Moreover, the dataset comprises SNVs causing structural haemoglobinopathies (986 SNVs), thalassaemia (445 SNVs), and both thalassaemia and structural haemoglobinopathies (128 SNVs). The thalassaemia phenotype group describes the allele phenotype and includes HBA1 and HBA2 variants (α+/α0 and α+; total: 146 SNVs) and HBB variants (β0, β0/β+, β+, β++ (silent) and β++; total: 289 SNVs). Here, we observed that most variants have allele phenotype of α+ (130 SNVs) and β0 (184 SNVs). The category of Hb stability is further divided into hyperunstable (39 SNVs) and unstable (299 SNVs), while the Hb O2 affinity group is divided into increased O2 affinity (212 SNVs) and decreased O2 affinity (88 SNVs). The main molecular mechanisms disrupted are alterations of the secondary structure (84 SNVs), heme pocket (57 SNVs), and α1β1 interface (46 SNVs). The disruption of the molecular mechanisms has been associated with clinical phenotypes, such as haemolytic anaemia, reticulocytosis, erythrocytosis, and cyanosis (Thom et al., 2013).

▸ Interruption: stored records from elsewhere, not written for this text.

/-! ### `emit` -/

@[simp] theorem State.emit_mode (o : Output) : (s.emit o).mode = s.mode := rfl
@[simp] theorem State.emit_devClk (o : Output) : (s.emit o).devClk = s.devClk := rfl
@[simp] theorem State.emit_sasClk (o : Output) : (s.emit o).sasClk = s.sasClk := rfl
@[simp] theorem State.emit_railsValid (o : Output) : (s.emit o).railsValid = s.railsValid := rfl
@[simp] theorem State.emit_devMs (o : Output) : (s.emit o).devMs = s.devMs := rfl
@[simp] theorem State.emit_devEpoch (o : Output) : (s.emit o).devEpoch = s.devEpoch := rfl
@[simp] theorem State.emit_bif0 (o : Output) : (s.emit o).bif0 = s.bif0 := rfl
@[simp] theorem State.emit_bif1 (o : Output) : (s.emit o).bif1 = s.bif1 := rfl
@[simp] theorem State.emit_adminSel (o : Output) : (s.emit o).adminSel = s.adminSel := rfl
@[simp] theorem State.emit_apportioned (o : Output) : (s.emit o).apportioned = s.apportioned := rfl
@[simp] theorem State.emit_restarts (o : Output) : (s.emit o).restarts = s.restarts := rfl
@[simp] theorem State.emit_waitClock (o : Output) : (s.emit o).waitClock = s.waitClock := rfl
@[simp] theorem State.emit_deviceContain (o : Output) : (s.emit o).deviceContain = s.deviceContain := rfl
@[simp] theorem State.emit_thermTrip (o : Output) : (s.emit o).thermTrip = s.thermTrip := rfl
@[simp] theorem State.emit_sensors (o : Output) : (s.emit o).sensors = s.sensors := rfl
@[simp] theorem State.emit_flash (o : Output) : (s.emit o).flash = s.flash := rfl
@[simp] theorem State.emit_ports (o : Output) : (s.emit o).ports = s.ports := rfl
@[simp] theorem State.emit_trvs (o : Output) : (s.emit o).trvs = s.trvs := rfl
@[simp] theorem State.emit_seqNo (o : Output) : (s.emit o).seqNo = s.seqNo := rfl
@[simp] theorem State.emit_admitting (o : Output) : (s.emit o).admitting = s.admitting := rfl
@[simp] theorem State.emit_reservations (o : Output) : (s.emit o).reservations = s.reservations := rfl
@[simp] theorem State.emit_extents (o : Output) : (s.emit o).extents = s.extents := rfl
@[simp] theorem State.emit_accums (o : Output) : (s.emit o).accums = s.accums := rfl
@[simp] theorem State.emit_mem (o : Output) : (s.emit o).mem = s.mem := rfl
@[simp] theorem State.emit_parked (o : Output) : (s.emit o).parked = s.parked := rfl
@[simp] theorem State.emit_poison (o : Output) : (s.emit o).poison = s.poison := rfl
@[simp] theorem State.emit_flaws (o : Output) : (s.emit o).flaws = s.flaws := rfl
@[simp] theorem State.emit_shelves (o : Output) : (s.emit o).shelves = s.shelves := rfl
@[simp] theorem State.emit_handles (o : Output) : (s.emit o).handles = s.handles := rfl
@[simp] theorem State.emit_chains (o : Output) : (s.emit o).chains = s.chains := rfl
@[simp] theorem State.emit_quarters (o : Output) : (s.emit o).quarters = s.quarters := rfl
@[simp] theorem State.emit_engines (o : Output) : (s.emit o).engines = s.engines := rfl
@[simp] theorem State.emit_dma (o : Output) : (s.emit o).dma = s.dma := rfl
@[simp] theorem State.emit_timers (o : Output) : (s.emit o).timers = s.timers := rfl
@[simp] theorem State.emit_copyQueue (o : Output) : (s.emit o).copyQueue = s.copyQueue := rfl
@[simp] theorem State.emit_cores (o : Output) : (s.emit o).cores = s.cores := rfl
@[simp] theorem State.emit_mailboxes (o : Output) : (s.emit o).mailboxes = s.mailboxes := rfl
@[simp] theorem State.emit_service (o : Output) : (s.emit o).service = s.service := rfl
@[simp] theorem State.emit_stakes (o : Output) : (s.emit o).stakes = s.stakes := rfl
@[simp] theorem State.emit_stakeAsks (o : Output) : (s.emit o).stakeAsks = s.stakeAsks := rfl
@[simp] theorem State.emit_deviceBook (o : Output) : (s.emit o).deviceBook = s.deviceBook := rfl
@[simp] theorem State.emit_sasBooks (o : Output) : (s.emit o).sasBooks = s.sasBooks := rfl
@[simp] theorem State.emit_collector (o : Output) : (s.emit o).collector = s.collector := rfl
@[simp] theorem State.emit_released (o : Output) : (s.emit o).released = s.released := rfl
@[simp] theorem State.emit_frame (o : Output) : (s.emit o).frame = s.frame := rfl
@[simp] theorem State.emit_manage (o : Output) : (s.emit o).manage = s.manage := rfl
@[simp] theorem State.emit_mon (o : Output) : (s.emit o).mon = s.mon := rfl
@[simp] theorem State.emit_view (o : Output) : (s.emit o).view = s.view := rfl
@[simp] theorem State.emit_taps (o : Output) : (s.emit o).taps = s.taps := rfl
@[simp] theorem State.emit_fresh (o : Output) : (s.emit o).fresh = s.fresh := rfl
@[simp] theorem State.emit_pending (o : Output) : (s.emit o).pending = s.pending := rfl
@[simp] theorem State.emit_port (o : Output) : (s.emit o).port j = s.port j := rfl
@[simp] theorem State.emit_shelf (o : Output) : (s.emit o).shelf j = s.shelf j := rfl
@[simp] theorem State.emit_handle (o : Output) : (s.emit o).handle j = s.handle j := rfl
@[simp] theorem State.emit_chain (o : Output) : (s.emit o).chain j = s.chain j := rfl
@[simp] theorem State.emit_quarter (o : Output) : (s.emit o).quarter j = s.quarter j := rfl
@[simp] theorem State.emit_engine (o : Output) : (s.emit o).engine j = s.engine j := rfl
@[simp] theorem State.emit_channel (o : Output) : (s.emit o).channel j = s.channel j := rfl
@[simp] theorem State.emit_core (o : Output) : (s.emit o).core j = s.core j := rfl
@[simp] theorem State.emit_mailbox (o : Output) : (s.emit o).mailbox j = s.mailbox j := rfl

Evaluation of in silico tools as binary predictors
Table 1 shows a comparison of all in silico predictors used in this study as binary classifiers of pathogenicity, against the consensus dataset with VUS removed. For each tool, we varied the decision threshold for the whole range of possible prediction scores and calculated all statistical measures in each step (Supplementary file 2). For binary pathogenicity classification, we selected the threshold that maximised the Matthews correlation coefficient (MCC) for each tool. Accuracy ranged from 51% (FATHMM) to 84% (CADD) with a median value of 76%. The sensitivity ranged from 41% (FATHMM) to 100% (fitCons) with a median of 82.5%, while specificity ranged from 1% (fitCons) to 81% (BayesDel) with a median of 54%. High sensitivity and low specificity indicate that most predictors correctly predict the P/LP variants but misclassify the B/LB ones. MCC values ranged from 0.04 (fitCons), indicating almost random prediction, to 0.49 (CADD) with a median value of 0.32. CADD achieved the highest accuracy and MCC among all in silico tools tested, using the threshold maximising the MCC (>10.44 for pathogenic prediction), indicating good performance as a binary classifier for globin gene variants. However, this threshold is not optimal for predicting benign variants, with the achieved specificity (0.47) being below the median, hence misclassifying 101 out of 192 B/LB SNVs. Eigen-PC achieved the second highest MCC (0.44), sensitivity of 0.79, and specificity of 0.7, with decision threshold of 1.87.
Table 1. Results and performance comparison of in silico predictors with the optimal threshold based on MCC.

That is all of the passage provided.